Although all the characters in Ring Around Rosie are fictional, Child Trafficking is most definitely not. Each one of the characters plays a role to give you an idea of the kind of horror that trafficking can bring, whether to a middle class white girl with a family that cares about her, or a poor Nigerian girl whose family sold her for a few pennies to feed themselves. Many of the characters were developed from real life stories I read when doing my research; the age groups, the nationalities –

there is no discrimination in the world of trafficking; anyone and everyone is a potential victim for anything from prostitution to slave labour. When I first heard about Child Trafficking I was shocked that such exploitation of innocent human lives was allowed to go on. I was sure slavery had been abolished years ago, and yet here we still are, probably sitting not too far from someone who is doing something against their will at the hands of a much more evil and manipulative other. Much like Ted did on the tube in the book, I found myself looking around more at people and trying to guess which, if any, might have some child locked away at home cleaning the floors, or out making money for them like Rosie and the other girls were forced to do. Of course it’s

impossible to tell, mostly because the diversity of culture, especially in our cities, means that people can be trafficked around relatively freely without alerting suspicion, which also makes it a very hard crime to keep track of and stop.  As in Lo’s case, it is very common for children to be re-trafficked. Even if the authorities manage to rescue the children and place them in care, they are often kidnapped again within a few months. I have listed a few statistics and websites below (correct at the time of printing), where you can find out more information if you would like to get involved with helping children like Lo, Baduwa, Utibe, Mai-Li, Jelena, Tihana, and of course, Rosie. 

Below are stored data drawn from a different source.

/-! ## Image packages and slots (R472, R473) -/

/-- The code of a slot's state, in the order of R472. -/
def imgCode : ImgState → Nat
  | .empty => 0 | .writing => 1 | .pending => 2 | .running => 3 | .good => 4 | .rejected => 5
/-- Bytes of a header that are reserved. -/
def reservedZero (b : List Byte) : Bool :=
  leAt b 23 1 == 0 && leAt b 28 4 == 0 && (slice b 196 60).all fun x => x == 0
/-- The checks of R473 on a package received, in order; none where all pass. -/
def State.packageErr (s : State) (b : List Byte) (gapOk : Bool) : Option Nat :=
  let keyId := leAt b 6 1
  let want := if s.sec.lifecycle == .blank then 1 else 2
  let key := if keyId = 1 then Config.factoryKey else ((s.sec.keyGens.head?).map (·.delivery)).getD 0
  let f := leAt b 20 2
  let bad := leAt b 0 4 != 0x47504B43 || leAt b 4 2 != 1 || !within 1 50331392 (leAt b 24 4) || !reservedZero b
    || b.length != 256 + leAt b 24 4
  if bad then some stPackageCheck
  else if keyId ≠ want ∨ !Config.unwraps key (slice b 32 40) then some stKeyAbsent
  else if !gapOk && (s.net.format + 1 < f || f + 1 < s.net.format) then some stFormatStep
  else none
/-- The slot of a package that has passed its checks: KEY_ID 0, its content key wrapped under the device storage key. -/
def pendingSlot (x : ImgSlot) (b : List Byte) : ImgSlot :=
  { x with
    state := .pending
    upload := b.take 6 ++ [0] ++ slice b 7 25 ++ fitBytes 40 (Config.rewrapped (slice b 32 40)) ++ b.drop 72
    fwVersion := leAt b 16 4, build := leAt b 8 8
    format := leAt b 20 2, rollback := leAt b 22 1, signer := leAt b 7 1, rejectCause := 0, generation := x.generation + 1
    bytes := b.length }
/-- A sector of an image slot is bad without a spare: the slot is unwritable (16 R453). -/
def State.slotUnwritable (s : State) (k : Nat) : Bool :=
  let lo := if k = 0 then 0x200 else 0x500
  [0, 1].any fun d => (s.device d).used && (s.device d).lost.any fun x => decide (lo ≤ x ∧ x < lo + 768)
/-- UPDATE.STATUS. -/
def execUpdateStatus (src : Source) (s : State) : Host.Outcome State Fault Refusal :=
  runCommand src 0x2301 (fun z =>
    okWith z (([0, 1].flatMap fun k =>
        let x := z.imgSlot k
        let cause := if x.state != .empty && x.rollback < z.sec.rollback then 2 else x.rejectCause
        [f1 (imgCode x.state), f4 x.fwVersion, f8 x.build, f2 x.format, f1 x.rollback, f1 cause])
      ++ [f1 z.sec.default_, f1 (z.sec.tryMark.getD 255), f1 z.sec.rollback, f8 z.imageNow])) s
/-- UPDATE.IMAGE_WRITE (R473). -/
def execUpdateImageWrite (src : Source) (offset : Nat) (bytes : List Byte) (last gapOk : Bool) (s : State) :
    Host.Outcome State Fault Refusal :=
  runCommand src 0x2302 (fun z =>
    let k := 1 - z.sec.active
    let x := z.imgSlot k
    let have_ := if offset = 0 then [] else x.upload
    let all := have_ ++ bytes
    checked z
      [ (decide (all.length ≤ 50331648) && (offset == 0 || (x.state == .writing && offset == x.upload.length)), stInvalidArg),
        (z.sec.lifecycle != .parted, stPathRefused),
        (!z.slotUnwritable k, stPackageCheck) ]
      (let z1 := if offset = 0 then z.clearAlarm evImageRejected 6 k else z
       let z2 := (z1.setImgSlot k { x with state := .writing, upload := all, bytes := all.length, rejectCause := 0 }).queueOp 5
        (.image bytes.length)
       if !last then ok z2
       else match z.packageErr all gapOk with
        | some st => ⟨some st, [], z2.setImgSlot k { x with state := .empty, upload := [], bytes := 0, rejectCause := 0 }⟩
        | none => ok ((z2.setImgSlot k (pendingSlot x all)).event evImageWritten 6 k))) s
/-- UPDATE.REBOOT (R476). -/
def execUpdateReboot (src : Source) (trial : Bool) (s : State) : Host.Outcome State Fault Refusal :=
  runReset src 0x2303
    (fun z =>
      let x := z.imgSlot (1 - z.sec.active)
      [(!z.holdsAnyActive, stRoleHeld), (!trial || x.state == .pending, stNoPending), (x.state != .writing, stBusy)])
    (fun z => if trial then { z with sec := { z.sec with tryMark := some (1 - z.sec.active) } } else z) s
/-- ROLLBACK_ADVANCED (R475): the default image has run for 72 h. -/
def execRollbackAdvanced (t : Nat) (s : State) : Host.Outcome State Fault Refusal :=
  whenever s t (fun z => z.power.on && decide (2 ≤ z.power.stage) && !z.sec.recovery && !z.sec.trial
      && z.sec.active == z.sec.default_ && decide (72 * 3600 * 10 ^ 9 ≤ z.imageNow)
      && decide (z.sec.rollback < (z.imgSlot z.sec.default_).rollback)) fun z =>
    ({ z with sec := { z.sec with rollback := min 63 (z.imgSlot z.sec.default_).rollback } }).event evRollbackAdvanced 0 0
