/-! ## Areas 0x0B to 0x0E -/

/-- A field with a Default that holds the no-value marker of its format takes the default: the layout of a request has no
other way to leave a field out that others follow (DESIGN CHOICE, log entry 151). -/
def orDefault (d marker v : Nat) : Nat := if v = marker then d else v
/-- An unsigned field of `k` bytes with a default. -/
def rdDef (k d : Nat) : Rd Nat := do return orDefault d (2 ^ (8 * k) - 1) (← rdU k)
/-- A signed 32-bit field with a default. -/
def rdDefI (d : Int) : Rd Int := do
  let v ← rdI 4
  return if v = -2147483648 then d else v
/-- A magnitude held in a signed 32-bit field, with a default. -/
def rdDefM (d : Nat) : Rd Nat := do return orDefault d 0x80000000 (← rdU 4)
/-- MODE, CURRENT by default. -/
def rdMode : Rd Bool := do
  match ← rdU 1 with
  | 0 | 255 => return false
  | 1 => return true
  | _ => failure
/-- The fields of 05 R137 with their defaults; a port count of 0 leaves the others out. -/
def rdLaneConfig : Rd LaneConfig := do
  let firstPort ← rdU 1
  let portCount ← rdU 1
  if portCount = 0 then
    return { firstPort := firstPort, portCount := 0, phases := 0, pwmN := 0, dtH := [], dtL := [], minOn := 0, umin := 0
             umax := 0, power := false, stringFs := 0, powerFs := 0, phaseFs := 0, rated := 0, iChgMax := 0, iDisMax := 0
             rampRate := 0, vbusMin := 0, vbusMax := 0, tFb := 0, preDelta := 0, preTimeout := 0, preShort := 0
             tOverlap := 0, iOpen := 0, iBreak := 0, disarmTimeout := 0, tDecay := 0, source := .none_ }
  else
    let phases ← rdU 1
    let pwmN ← rdU 1
    let dtH ← rdTimes (rdDef 2 400) phases
    let dtL ← rdTimes (rdDef 2 400) phases
    let minOn ← rdDef 2 800
    let umin ← rdDefI 42949673
    let umax ← rdDefI 2104533975
    let power ← rdMode
    let stringFs ← rdU 4
    let powerFs ← rdU 4
    let phaseFs ← rdU 4
    let rated ← rdU 4
    return { firstPort := firstPort, portCount := portCount, phases := phases, pwmN := pwmN, dtH := dtH, dtL := dtL
             minOn := minOn, umin := umin, umax := umax, power := power, stringFs := stringFs, powerFs := powerFs
             phaseFs := phaseFs, rated := rated, iChgMax := ← rdDefM rated, iDisMax := ← rdDefM rated, rampRate := ← rdU 4
             vbusMin := ← rdI 4, vbusMax := ← rdI 4, tFb := ← rdDef 2 50, preDelta := ← rdDef 2 1311
             preTimeout := ← rdDef 2 5000, preShort := ← rdDef 2 500, tOverlap := ← rdDef 2 20
             iOpen := ← rdDefM (rated / 100), iBreak := ← rdDefM (rated / 10), disarmTimeout := ← rdDef 2 2000
             tDecay := ← rdDef 2 0, source := ← rdSetpointSource }
/-- LANE (05 R164). -/
def rdLane (src : Source) : Nat → Nat → Rd Instr
  | 0x0B, 1 => return .laneConfig src (← rdU 1) (← rdLaneConfig)
  | 0x0B, 2 => do
    return .laneLoopSet src (← rdU 1)
      { kpA := ← rdU 4, kiA := ← rdU 4, kdA := ← rdU 4, kpB := ← rdU 4, kiB := ← rdU 4, kdB := ← rdU 4 }
  | 0x0B, 3 => return .laneArm src (← rdU 1)
  | 0x0B, 4 => return .laneDisarm src (← rdU 1)
  | 0x0B, 5 => return .laneSetpoint src (← rdU 1) (← rdI 4)
  | 0x0B, 6 => return .laneStatus src (← rdU 1)
  | 0x0B, 7 => return .laneFaultClear src (← rdU 1) (← rdFlag)
  | 0x0B, 8 => return .laneCountersRead src (← rdU 1) (← rdFlag)
  | _, _ => failure
/-- "Port, or one cell" (06 R202). -/
def rdPortOrCell : Rd PortOrCell := do
  match ← rdEnum [false, true] with
  | false => return .port (← rdU 1)
  | true => return .cell (← rdU 1) (← rdU 1) (← rdU 1)
/-- MODEL (06 R202). -/
def rdModel (src : Source) : Nat → Nat → Rd Instr
  | 0x0C, 1 => return .modelParamLoad src (← rdU 1) (← rdPart 0)
  | 0x0C, 2 => return .modelParamRead src (← rdU 1)
  | 0x0C, 3 => return .modelAssign src (← rdU 1) (← rdTimes (rdU 1) 18) (← rdTimes (rdU 1) 18)
  | 0x0C, 4 => return .modelCellRead src (← rdU 1) (← rdU 1) (← rdU 1)
  | 0x0C, 5 => return .modelStatus src (← rdU 1)
  | 0x0C, 6 => return .modelLearnSet src (← rdEnum [true, false]) (← rdU 1)
  | 0x0C, 7 => return .modelLearnedRead src (← rdU 1)
  | 0x0C, 8 => return .modelLearnedWrite src (← rdU 1) (← rdPart 0)
  | 0x0C, 9 => return .modelCommit src
  | 0x0C, 10 => return .modelRoughCommand src (← rdPortOrCell) (← rdFlag)
  | 0x0C, 11 => return .modelPowerSet src (← rdFlag)
  | 0x0C, 12 => return .modelCountersRead src (← rdU 1) (← rdFlag)
  | _, _ => failure
/-- SOUND and SPRING (07 R231). -/
def rdSound (src : Source) : Nat → Nat → Rd Instr
  | 0x0D, 1 => do
    return .soundSchedule src
      { lane := ← rdU 1, set_ := ← rdU 4, step := ← rdU 2, last := ← rdFlag, start := ← rdU 8, stepMa := ← rdI 4
        length := ← rdEnum [10, 100, 1000], capture := ← rdFlag, partnerRole := ← rdU 4, partnerEpoch := ← rdU 2 }
  | 0x0D, 2 => return .soundCancel src (← rdU 1) (← rdU 4) (← rdOrNone 2)
  | 0x0D, 3 => return .soundStatus src (← rdU 1)
  | 0x0D, 4 => return .soundResultRead src (← rdU 1) (← rdU 4) (← rdU 2) (← rdU 1)
  | 0x0E, 1 => return .springStart src (← rdU 1) (← rdI 4) (← rdI 4) ((← rdOpt (rdU 2)).getD 100) ((← rdOpt (rdU 1)).getD 24)
  | 0x0E, 2 => return .springStop src (← rdU 1)
  | 0x0E, 3 => return .springStatus src (← rdU 1)
  | 0x0E, 4 => return .springRosterSet src (← rdU 1) (← rdU 2)
  | 0x0E, 5 => return .springRosterRead src
  | _, _ => failure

Human trafficking is a complex phenomenon fueled by the tremendous growth in the global sex market. Exploitation is driven by poverty, uneven development, official corruption, gender discrimination, harmful traditional and cultural practices, civil
unrest, natural disasters and lack of political will to end it. (ECPAT)
Human trafficking is the second largest source of illegal income worldwide, exceeded only by drugs. (belser 2005)
At least 12.3 million people are victims of forced labour worldwide.  Of these 2.45 million are as a result of human trafficking. 
A global alliance against forced labor, International Labour Organisation, 2005. 

1.2 million children are trafficked every year. Estimate by UNICEF
People trafficking is the fastest growing means by which people are enslaved, the fastest growing international crime, and one of the largest sources of income for organised crime. 
The UN Office on Drugs and Crime
Types of recruitment include: abduction, false agreement with parents, sold by parents, runaways, travel with family, orphans sold from street or institutions.
79% of all global trafficking is for sexual exploitation. 

Human trafficking is a ‘low risk, high profit’ crime, with annual profits of $32 billion.